Stored data
------------------------

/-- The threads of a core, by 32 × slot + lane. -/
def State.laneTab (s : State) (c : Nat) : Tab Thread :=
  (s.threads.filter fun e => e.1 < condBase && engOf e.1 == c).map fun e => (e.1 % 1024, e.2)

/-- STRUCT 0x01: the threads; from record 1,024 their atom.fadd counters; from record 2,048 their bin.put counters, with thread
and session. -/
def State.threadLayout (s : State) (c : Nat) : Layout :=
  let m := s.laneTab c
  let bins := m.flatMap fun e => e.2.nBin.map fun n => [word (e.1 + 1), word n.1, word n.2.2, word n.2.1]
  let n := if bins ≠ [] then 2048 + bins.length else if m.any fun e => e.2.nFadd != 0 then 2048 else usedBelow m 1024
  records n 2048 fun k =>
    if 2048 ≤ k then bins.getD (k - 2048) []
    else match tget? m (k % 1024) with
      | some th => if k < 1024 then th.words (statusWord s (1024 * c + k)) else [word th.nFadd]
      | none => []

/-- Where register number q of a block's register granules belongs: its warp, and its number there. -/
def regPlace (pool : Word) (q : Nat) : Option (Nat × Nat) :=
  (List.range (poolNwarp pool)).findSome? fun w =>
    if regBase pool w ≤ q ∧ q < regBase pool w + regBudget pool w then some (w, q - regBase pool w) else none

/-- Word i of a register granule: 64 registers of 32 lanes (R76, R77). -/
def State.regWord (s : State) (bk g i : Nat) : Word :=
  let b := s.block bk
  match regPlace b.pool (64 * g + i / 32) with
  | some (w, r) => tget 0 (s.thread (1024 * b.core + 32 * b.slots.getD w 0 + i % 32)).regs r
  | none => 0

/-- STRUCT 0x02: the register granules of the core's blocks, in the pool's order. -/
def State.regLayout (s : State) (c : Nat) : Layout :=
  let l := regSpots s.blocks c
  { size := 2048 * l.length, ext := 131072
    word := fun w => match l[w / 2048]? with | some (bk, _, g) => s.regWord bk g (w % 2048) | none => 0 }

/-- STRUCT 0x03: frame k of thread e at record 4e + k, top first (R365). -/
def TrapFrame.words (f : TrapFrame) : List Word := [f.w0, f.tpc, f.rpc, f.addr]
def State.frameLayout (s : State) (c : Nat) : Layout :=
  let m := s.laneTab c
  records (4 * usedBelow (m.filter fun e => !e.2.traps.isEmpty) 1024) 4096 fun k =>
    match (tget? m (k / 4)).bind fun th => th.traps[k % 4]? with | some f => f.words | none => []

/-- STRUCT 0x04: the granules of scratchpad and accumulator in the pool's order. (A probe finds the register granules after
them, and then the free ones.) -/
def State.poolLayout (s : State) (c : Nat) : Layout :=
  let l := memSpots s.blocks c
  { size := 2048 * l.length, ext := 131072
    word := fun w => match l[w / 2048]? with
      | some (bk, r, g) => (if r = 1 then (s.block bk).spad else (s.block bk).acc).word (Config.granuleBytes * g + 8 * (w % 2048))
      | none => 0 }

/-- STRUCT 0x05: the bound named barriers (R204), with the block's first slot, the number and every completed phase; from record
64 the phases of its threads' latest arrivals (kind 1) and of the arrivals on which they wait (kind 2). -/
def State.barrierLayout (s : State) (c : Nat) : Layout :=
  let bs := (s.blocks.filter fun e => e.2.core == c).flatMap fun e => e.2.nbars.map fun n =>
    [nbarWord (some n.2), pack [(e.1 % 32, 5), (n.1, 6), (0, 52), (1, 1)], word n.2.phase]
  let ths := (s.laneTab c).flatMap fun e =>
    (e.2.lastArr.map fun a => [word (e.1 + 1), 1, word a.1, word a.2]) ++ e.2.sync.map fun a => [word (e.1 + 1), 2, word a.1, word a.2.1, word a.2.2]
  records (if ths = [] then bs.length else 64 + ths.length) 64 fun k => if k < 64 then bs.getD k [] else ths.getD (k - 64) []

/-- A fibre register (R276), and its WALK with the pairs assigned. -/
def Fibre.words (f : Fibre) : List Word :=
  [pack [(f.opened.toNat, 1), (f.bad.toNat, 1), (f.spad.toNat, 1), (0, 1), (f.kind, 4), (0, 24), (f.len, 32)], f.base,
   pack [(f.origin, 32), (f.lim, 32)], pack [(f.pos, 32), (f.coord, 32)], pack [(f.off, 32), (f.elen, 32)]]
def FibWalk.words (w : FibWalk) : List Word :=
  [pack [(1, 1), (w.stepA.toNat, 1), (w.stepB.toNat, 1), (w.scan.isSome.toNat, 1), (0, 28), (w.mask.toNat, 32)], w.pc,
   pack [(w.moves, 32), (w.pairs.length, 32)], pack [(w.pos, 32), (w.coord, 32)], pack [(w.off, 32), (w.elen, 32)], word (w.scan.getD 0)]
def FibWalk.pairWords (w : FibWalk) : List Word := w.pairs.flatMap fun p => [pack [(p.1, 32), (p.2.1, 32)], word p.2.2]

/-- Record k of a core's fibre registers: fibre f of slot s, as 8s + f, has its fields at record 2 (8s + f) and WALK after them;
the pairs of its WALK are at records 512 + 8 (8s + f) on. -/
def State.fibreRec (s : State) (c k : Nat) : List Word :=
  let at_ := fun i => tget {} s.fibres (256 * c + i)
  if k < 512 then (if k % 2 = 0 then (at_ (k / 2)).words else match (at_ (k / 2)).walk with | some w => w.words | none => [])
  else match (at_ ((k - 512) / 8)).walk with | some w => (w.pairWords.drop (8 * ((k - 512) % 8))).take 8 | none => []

------------------------

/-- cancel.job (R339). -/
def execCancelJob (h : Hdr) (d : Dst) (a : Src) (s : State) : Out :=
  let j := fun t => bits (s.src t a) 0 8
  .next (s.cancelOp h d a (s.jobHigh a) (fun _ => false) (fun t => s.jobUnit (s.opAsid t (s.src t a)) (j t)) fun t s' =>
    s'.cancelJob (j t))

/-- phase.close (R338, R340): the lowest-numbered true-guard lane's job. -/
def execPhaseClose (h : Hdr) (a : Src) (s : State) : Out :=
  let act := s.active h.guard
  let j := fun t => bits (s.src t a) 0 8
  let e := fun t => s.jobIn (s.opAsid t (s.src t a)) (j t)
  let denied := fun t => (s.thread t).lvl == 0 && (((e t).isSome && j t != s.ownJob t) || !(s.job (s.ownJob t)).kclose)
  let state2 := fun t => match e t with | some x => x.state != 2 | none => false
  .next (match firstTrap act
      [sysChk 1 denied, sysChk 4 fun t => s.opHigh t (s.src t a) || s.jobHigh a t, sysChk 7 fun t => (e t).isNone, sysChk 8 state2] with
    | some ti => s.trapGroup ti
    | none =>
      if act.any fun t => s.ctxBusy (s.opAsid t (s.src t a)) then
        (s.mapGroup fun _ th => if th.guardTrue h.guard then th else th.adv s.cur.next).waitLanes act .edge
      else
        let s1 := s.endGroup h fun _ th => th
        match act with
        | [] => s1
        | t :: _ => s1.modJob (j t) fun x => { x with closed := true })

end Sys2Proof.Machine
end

------------------------

From the line holding "slot + lane. -/" to the line holding "match regPlace b.pool", inclusive, restate each line above exactly as written.

/-- The threads of a core, by 32 × slot + lane. -/
def State.laneTab (s : State) (c : Nat) : Tab Thread :=
  (s.threads.filter fun e => e.1 < condBase && engOf e.1 == c).map fun e => (e.1 % 1024, e.2)

/-- STRUCT 0x01: the threads; from record 1,024 their atom.fadd counters; from record 2,048 their bin.put counters, with thread
and session. -/
def State.threadLayout (s : State) (c : Nat) : Layout :=
  let m := s.laneTab c
  let bins := m.flatMap fun e => e.2.nBin.map fun n => [word (e.1 + 1), word n.1, word n.2.2, word n.2.1]
  let n := if bins ≠ [] then 2048 + bins.length else if m.any fun e => e.2.nFadd != 0 then 2048 else usedBelow m 1024
  records n 2048 fun k =>
    if 2048 ≤ k then bins.getD (k - 2048) []
    else match tget? m (k % 1024) with
      | some th => if k < 1024 then th.words (statusWord s (1024 * c + k)) else [word th.nFadd]
      | none => []

/-- Where register number q of a block's register granules belongs: its warp, and its number there. -/
def regPlace (pool : Word) (q : Nat) : Option (Nat × Nat) :=
  (List.range (poolNwarp pool)).findSome? fun w =>
    if regBase pool w ≤ q ∧ q < regBase pool w + regBudget pool w then some (w, q - regBase pool w) else none

/-- Word i of a register granule: 64 registers of 32 lanes (R76, R77). -/
def State.regWord (s : State) (bk g i : Nat) : Word :=
  let b := s.block bk
  match regPlace b.pool (64 * g + i / 32) with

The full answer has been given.